Another recommendation is to balance granularity and dataset size for surrogate modeling [15]. High-resolution simulations generate massive datasets (e.g., millions of mesh nodes in computational fluid dynamics or finite element analysis). While these data can train powerful surrogate models, storing every simulation output may be impractical. Guidance should be provided on how each subset or “downsampled” version (e.g., coarser meshes, aggregated performance metrics) can be utilized for scaled analysis, and it should be clarified how closely they track the high-resolution truth. This ensures that others can choose the right balance of granularity and computational feasibility for their needs.

Capture Complete Design Processes and Cross-Stage Data.

In engineering design, capturing data throughout the entire process—from initial concept through to operational stages—is crucial. Several papers in this issue highlight data from human-centered activities such as team-based hackathons [9], user interviews [7], and collaborative assembly tasks [5], underscoring the importance of documenting not just the final design artifact but also the process itself. This includes key decision points, intermediate prototypes, and user feedback, providing a comprehensive view that enhances our understanding of collaborative design behaviors, design thinking strategies, and empathic accuracy. Similarly, for products like power grids [6], wind turbines [13], and manufacturing lines [5] that span multiple design, production, and operational stages, it is beneficial to link datasets from upstream decisions (e.g., conceptual choices) to downstream impacts (e.g., maintenance records, quality metrics). By ensuring data continuity through consistent component identifiers or timestamps, researchers can easily integrate and explore these sources, supporting robust life-cycle analyses and design methods. Collectively, these practices not only enrich the data’s detail and applicability but also facilitate a more holistic understanding of the entire design and production life-cycle.
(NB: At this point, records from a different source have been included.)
-- ==== Sys2Proof/Laws/PerInstr.lean ====
section
/-!
SUPPORT. Statements about every instruction as syntax, one lemma per constructor. Sized: the words of an instruction
fill 12 bytes in the Norom set (R14) and 4 bytes in the RV64 sets (R187).
-/
namespace Sys2Proof.Laws.Sized

open Sys2Proof

/-- The encoding of an instruction, where it has one, fills its set's instruction word. -/
def Statement (i : Instr) : Prop :=
  ∀ x, encode i = some x → (x.1 = .norom ∧ x.2.length = 12) ∨ (x.1 = .rv64 ∧ x.2.length = 4)

theorem ofEncode (i : Instr) : Statement i := by
  intro x h
  unfold encode at h
  split at h
  · cases h; exact .inl ⟨rfl, by simp [leBytes]⟩
  · obtain ⟨w, -, rfl⟩ := Option.map_eq_some_iff.1 h
    exact .inr ⟨rfl, by simp [leBytes]⟩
Prepare for Domain-Specific Benchmarking.

Many articles introduce specialized datasets (e.g., CAD design [18], mechanical metamaterials [3], linkage mechanisms [11]). Support for fair comparison and acceleration of progress can be enhanced by specifying baseline tasks (e.g., standard optimization problems, regression, and classification tasks) and performance metrics. Providing baseline results—such as recommended customer segmentation metrics [8,17]—along with dataset test and train splits, helps researchers quickly gauge whether new algorithms outperform the current state of the art.

Standardize Formats, Version Control, and Licensing Information.

Adhering to the Findable, Accessible, Interoperable, and Reusable principles is essential for datasets, as emphasized in several studies [2,4,11]. Maintaining consistent file formats (e.g., CSV, JSON, or HDF5) and clearly defined metadata is critical for promoting usability and interoperability across design research projects. For instance, the authors of the power systems dataset [6] provide all the information required to run power flow calculations, which allows researchers to rerun the problem calculation after changing parts of the data. In addition, applying version control—via platforms like Harvard Dataverse and GitHub—allows researchers to cite specific dataset releases and track modifications over time. Using clear, permissive licenses (e.g., CC-BY or CC0) also helps foster broader reuse and collaboration, while clearly delineating any restrictions tied to intellectual property or confidentiality concerns.

Ensure Comprehensive and Complete Documentation.

Along with the dataset, a comprehensive documentation should be distributed comprising a detailed description of the experimental setup and process parameters. The most valuable datasets are those that provide clear guidance on their intended applications, limitations, and any assumptions that might impact their external validity. For instance, the wind turbine generators dataset [13] exemplifies this by offering complete descriptions of the dataset, model, and metadata, which are accessible not only in the publication but also on the matlab/Simulink wind turbine example webpage and in a Zenodo record. This is especially relevant for design applications where simulation might deviate substantially from real-world behavior. Sharing open-source code or interactive notebooks that showcase basic data loading and exploratory analysis can significantly lower the barrier to adoption. This information allows reproducibility using the same setup and also cross-checks with different but similar settings, e.g., using a different simulation tool. While detailed documentation was explicitly required for this special issue, we hope the accepted papers set an example for making this practice the norm in the design community.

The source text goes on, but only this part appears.